▶ Instructions for the task
Filter the data for lines with the word "lineFree", then copy every line so identified.

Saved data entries
•••••

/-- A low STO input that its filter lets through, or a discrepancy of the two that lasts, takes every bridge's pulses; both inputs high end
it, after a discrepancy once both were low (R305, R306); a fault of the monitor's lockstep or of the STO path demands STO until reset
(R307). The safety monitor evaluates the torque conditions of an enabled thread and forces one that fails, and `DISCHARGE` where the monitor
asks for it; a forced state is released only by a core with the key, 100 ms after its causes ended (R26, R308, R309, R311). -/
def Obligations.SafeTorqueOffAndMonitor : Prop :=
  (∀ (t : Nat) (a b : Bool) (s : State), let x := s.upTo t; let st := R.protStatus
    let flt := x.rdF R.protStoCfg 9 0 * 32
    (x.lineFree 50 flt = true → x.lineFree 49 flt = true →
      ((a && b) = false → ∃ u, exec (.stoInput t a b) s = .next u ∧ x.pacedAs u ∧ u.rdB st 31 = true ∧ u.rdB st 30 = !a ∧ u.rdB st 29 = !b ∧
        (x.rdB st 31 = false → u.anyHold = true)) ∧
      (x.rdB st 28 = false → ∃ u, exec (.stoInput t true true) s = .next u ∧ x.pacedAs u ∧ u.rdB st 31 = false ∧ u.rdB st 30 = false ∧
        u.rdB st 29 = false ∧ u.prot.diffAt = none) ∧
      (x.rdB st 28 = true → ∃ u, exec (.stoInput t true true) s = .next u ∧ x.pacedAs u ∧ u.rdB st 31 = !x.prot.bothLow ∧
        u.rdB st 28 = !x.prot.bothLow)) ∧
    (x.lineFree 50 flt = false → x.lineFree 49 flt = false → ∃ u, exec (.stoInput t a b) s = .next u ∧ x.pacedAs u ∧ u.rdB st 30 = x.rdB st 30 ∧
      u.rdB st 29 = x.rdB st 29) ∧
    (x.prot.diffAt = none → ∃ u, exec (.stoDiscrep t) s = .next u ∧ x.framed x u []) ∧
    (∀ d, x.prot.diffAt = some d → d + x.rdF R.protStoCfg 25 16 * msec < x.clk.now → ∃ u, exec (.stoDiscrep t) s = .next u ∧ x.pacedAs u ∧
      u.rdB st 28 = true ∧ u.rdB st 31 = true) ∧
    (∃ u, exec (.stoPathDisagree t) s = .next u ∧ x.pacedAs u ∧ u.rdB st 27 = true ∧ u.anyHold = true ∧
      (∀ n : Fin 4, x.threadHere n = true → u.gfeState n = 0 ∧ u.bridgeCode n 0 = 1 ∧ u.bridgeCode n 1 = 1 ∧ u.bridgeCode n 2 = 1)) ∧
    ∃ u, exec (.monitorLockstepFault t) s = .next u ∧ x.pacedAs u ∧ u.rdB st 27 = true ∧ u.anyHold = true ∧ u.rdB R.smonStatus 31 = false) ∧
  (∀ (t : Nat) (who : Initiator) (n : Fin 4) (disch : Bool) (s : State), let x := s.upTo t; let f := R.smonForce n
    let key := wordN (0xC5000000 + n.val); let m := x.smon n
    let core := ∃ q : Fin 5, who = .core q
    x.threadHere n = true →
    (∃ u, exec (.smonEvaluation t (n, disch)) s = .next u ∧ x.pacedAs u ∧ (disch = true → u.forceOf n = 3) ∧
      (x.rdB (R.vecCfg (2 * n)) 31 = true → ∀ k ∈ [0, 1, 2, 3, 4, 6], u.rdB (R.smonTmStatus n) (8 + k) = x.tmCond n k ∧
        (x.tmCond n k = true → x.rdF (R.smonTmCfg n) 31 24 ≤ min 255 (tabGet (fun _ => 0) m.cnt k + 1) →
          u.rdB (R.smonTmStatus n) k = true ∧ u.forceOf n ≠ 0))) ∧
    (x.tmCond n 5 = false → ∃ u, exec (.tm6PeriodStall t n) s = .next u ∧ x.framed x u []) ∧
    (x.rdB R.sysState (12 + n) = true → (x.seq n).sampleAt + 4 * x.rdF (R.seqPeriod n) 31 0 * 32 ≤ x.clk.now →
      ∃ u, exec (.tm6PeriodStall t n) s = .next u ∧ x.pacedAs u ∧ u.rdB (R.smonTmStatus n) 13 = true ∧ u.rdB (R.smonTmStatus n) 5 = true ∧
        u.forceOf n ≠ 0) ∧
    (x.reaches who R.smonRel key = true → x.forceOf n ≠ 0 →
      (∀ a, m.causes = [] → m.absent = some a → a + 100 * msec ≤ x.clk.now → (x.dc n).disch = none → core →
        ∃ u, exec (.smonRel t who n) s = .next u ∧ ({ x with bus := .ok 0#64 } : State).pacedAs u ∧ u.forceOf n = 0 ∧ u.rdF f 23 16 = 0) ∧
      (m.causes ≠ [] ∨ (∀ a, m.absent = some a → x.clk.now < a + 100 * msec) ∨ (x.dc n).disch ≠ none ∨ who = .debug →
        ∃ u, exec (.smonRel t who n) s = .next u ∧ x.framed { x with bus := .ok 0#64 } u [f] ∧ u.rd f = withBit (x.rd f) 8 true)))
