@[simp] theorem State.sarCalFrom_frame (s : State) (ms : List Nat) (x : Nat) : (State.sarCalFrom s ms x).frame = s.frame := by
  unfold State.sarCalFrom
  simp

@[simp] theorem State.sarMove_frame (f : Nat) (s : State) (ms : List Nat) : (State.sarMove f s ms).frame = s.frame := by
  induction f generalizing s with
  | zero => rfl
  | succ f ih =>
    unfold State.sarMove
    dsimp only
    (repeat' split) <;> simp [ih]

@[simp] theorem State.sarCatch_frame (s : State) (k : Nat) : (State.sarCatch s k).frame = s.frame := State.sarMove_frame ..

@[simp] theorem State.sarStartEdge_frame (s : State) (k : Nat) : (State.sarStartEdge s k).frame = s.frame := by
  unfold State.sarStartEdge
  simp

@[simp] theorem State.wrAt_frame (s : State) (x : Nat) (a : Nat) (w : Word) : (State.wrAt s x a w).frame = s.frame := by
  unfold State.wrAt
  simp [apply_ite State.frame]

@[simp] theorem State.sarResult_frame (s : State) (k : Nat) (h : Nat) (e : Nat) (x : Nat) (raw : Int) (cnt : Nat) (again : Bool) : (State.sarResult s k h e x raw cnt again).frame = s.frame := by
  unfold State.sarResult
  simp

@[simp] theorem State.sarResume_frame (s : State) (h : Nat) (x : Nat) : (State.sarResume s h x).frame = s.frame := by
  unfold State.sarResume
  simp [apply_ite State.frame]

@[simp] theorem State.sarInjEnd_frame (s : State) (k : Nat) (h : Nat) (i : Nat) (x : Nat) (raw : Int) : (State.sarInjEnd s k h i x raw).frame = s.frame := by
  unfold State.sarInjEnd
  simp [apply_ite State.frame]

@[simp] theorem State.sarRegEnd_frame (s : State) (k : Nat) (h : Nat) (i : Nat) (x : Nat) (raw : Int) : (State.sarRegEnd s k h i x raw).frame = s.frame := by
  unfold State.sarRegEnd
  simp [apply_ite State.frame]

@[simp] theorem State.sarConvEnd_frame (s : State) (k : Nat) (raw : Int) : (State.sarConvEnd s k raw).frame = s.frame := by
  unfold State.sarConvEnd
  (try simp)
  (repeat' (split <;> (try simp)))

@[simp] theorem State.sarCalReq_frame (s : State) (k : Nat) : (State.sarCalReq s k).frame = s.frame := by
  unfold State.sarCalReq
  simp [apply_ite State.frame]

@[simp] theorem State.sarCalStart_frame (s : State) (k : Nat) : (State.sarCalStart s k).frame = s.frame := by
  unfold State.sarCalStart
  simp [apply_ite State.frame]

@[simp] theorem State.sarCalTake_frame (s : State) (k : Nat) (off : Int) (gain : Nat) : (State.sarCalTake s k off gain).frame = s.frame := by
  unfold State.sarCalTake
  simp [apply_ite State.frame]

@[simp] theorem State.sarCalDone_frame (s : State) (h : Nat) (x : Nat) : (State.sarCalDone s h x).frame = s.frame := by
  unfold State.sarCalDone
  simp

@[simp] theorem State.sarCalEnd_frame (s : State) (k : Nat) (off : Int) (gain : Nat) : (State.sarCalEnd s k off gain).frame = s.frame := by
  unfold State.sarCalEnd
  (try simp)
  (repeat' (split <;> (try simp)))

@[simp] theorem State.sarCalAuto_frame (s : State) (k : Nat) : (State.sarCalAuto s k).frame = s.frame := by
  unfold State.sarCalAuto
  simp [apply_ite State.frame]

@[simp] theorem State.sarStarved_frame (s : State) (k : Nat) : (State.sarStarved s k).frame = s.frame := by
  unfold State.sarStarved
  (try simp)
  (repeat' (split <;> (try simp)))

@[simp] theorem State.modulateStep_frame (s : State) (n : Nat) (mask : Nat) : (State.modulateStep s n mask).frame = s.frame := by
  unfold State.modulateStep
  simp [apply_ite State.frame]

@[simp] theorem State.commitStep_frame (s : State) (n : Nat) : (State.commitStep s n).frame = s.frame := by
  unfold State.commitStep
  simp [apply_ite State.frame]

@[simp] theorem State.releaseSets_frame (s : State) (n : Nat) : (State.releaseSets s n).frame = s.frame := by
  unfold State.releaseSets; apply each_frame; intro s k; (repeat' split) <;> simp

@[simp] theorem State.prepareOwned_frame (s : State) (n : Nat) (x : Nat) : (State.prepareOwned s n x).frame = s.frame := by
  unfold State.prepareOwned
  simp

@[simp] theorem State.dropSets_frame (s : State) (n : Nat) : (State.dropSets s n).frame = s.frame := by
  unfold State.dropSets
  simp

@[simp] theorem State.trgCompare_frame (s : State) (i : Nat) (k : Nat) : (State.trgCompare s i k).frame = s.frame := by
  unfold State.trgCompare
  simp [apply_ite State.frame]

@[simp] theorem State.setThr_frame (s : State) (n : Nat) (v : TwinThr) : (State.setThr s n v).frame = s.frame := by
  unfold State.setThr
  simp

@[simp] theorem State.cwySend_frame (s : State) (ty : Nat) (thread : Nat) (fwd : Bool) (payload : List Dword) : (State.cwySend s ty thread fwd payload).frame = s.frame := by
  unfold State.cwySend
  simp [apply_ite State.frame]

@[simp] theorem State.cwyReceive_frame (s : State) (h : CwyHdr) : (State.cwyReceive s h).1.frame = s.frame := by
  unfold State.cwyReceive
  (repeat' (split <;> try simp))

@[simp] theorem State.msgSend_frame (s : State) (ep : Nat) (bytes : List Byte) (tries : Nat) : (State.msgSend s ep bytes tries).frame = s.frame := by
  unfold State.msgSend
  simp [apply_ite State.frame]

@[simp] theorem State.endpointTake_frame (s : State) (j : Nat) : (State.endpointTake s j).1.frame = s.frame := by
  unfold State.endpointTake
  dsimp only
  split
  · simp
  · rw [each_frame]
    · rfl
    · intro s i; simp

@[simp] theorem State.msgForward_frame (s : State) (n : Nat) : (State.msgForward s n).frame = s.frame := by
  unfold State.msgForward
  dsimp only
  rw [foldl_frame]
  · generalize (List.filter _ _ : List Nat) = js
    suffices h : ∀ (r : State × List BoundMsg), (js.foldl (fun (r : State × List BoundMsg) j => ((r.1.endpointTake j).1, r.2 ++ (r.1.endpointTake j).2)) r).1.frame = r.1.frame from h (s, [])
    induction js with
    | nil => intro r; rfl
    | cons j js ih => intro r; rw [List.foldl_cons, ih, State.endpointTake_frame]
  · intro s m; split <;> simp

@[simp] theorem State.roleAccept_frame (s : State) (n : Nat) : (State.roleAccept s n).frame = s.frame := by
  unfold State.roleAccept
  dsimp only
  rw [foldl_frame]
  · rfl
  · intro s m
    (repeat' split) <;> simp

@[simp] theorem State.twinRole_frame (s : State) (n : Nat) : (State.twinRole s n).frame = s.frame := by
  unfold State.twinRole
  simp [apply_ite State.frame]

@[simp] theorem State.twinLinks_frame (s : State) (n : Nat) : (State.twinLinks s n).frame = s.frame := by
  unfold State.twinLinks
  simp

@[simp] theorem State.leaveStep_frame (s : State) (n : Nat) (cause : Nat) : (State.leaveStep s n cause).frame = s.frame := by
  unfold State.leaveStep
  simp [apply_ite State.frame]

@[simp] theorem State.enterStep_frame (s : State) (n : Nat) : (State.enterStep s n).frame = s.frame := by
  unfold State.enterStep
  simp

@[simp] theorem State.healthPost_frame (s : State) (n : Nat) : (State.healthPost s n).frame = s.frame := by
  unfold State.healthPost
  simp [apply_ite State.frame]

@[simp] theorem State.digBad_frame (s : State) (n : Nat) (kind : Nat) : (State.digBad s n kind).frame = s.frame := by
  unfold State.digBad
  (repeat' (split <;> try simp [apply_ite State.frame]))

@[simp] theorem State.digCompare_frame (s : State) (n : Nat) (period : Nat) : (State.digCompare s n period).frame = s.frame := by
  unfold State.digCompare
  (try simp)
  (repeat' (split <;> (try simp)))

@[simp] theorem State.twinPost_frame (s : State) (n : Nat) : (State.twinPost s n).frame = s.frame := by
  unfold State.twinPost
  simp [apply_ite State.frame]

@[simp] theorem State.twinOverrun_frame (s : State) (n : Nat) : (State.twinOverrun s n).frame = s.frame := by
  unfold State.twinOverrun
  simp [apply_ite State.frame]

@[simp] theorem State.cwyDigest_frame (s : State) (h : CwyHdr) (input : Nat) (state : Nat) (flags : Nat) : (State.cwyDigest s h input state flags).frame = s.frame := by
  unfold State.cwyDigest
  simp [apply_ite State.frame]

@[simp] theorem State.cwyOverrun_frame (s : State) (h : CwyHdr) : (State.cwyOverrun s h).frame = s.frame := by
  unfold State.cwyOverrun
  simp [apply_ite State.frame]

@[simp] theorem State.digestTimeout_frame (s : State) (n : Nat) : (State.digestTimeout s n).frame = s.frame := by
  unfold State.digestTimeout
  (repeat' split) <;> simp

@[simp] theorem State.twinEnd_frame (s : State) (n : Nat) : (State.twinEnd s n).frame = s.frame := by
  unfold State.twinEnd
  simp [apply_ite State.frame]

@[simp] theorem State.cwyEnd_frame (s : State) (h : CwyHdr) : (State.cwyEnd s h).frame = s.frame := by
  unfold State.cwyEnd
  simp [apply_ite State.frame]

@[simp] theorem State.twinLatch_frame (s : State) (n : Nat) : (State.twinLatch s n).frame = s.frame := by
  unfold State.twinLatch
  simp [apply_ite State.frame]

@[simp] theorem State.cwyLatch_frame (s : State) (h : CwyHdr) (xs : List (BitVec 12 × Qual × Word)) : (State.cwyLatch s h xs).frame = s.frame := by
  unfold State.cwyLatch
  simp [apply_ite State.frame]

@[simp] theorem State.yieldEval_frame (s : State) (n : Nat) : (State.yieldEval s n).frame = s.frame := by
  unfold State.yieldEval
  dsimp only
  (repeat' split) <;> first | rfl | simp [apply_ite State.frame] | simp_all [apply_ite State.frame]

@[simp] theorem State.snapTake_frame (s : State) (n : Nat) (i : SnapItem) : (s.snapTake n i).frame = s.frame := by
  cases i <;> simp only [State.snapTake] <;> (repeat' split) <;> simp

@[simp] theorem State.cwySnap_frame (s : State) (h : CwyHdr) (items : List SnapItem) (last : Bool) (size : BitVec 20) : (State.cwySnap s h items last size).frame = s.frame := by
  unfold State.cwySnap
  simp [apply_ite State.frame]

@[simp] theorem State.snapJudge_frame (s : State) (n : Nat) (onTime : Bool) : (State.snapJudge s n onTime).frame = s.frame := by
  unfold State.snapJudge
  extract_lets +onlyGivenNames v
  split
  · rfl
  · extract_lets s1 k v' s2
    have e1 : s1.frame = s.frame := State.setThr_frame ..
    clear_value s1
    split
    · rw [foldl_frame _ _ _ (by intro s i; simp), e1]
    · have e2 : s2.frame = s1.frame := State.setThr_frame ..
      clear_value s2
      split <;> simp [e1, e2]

•••••

▶ Your response
    (x.lineFree 50 flt = true → x.lineFree 49 flt = true →
    (x.lineFree 50 flt = false → x.lineFree 49 flt = false → ∃ u, exec (.stoInput t a b) s = .next u ∧ x.pacedAs u ∧ u.rdB st 30 = x.rdB st 30 ∧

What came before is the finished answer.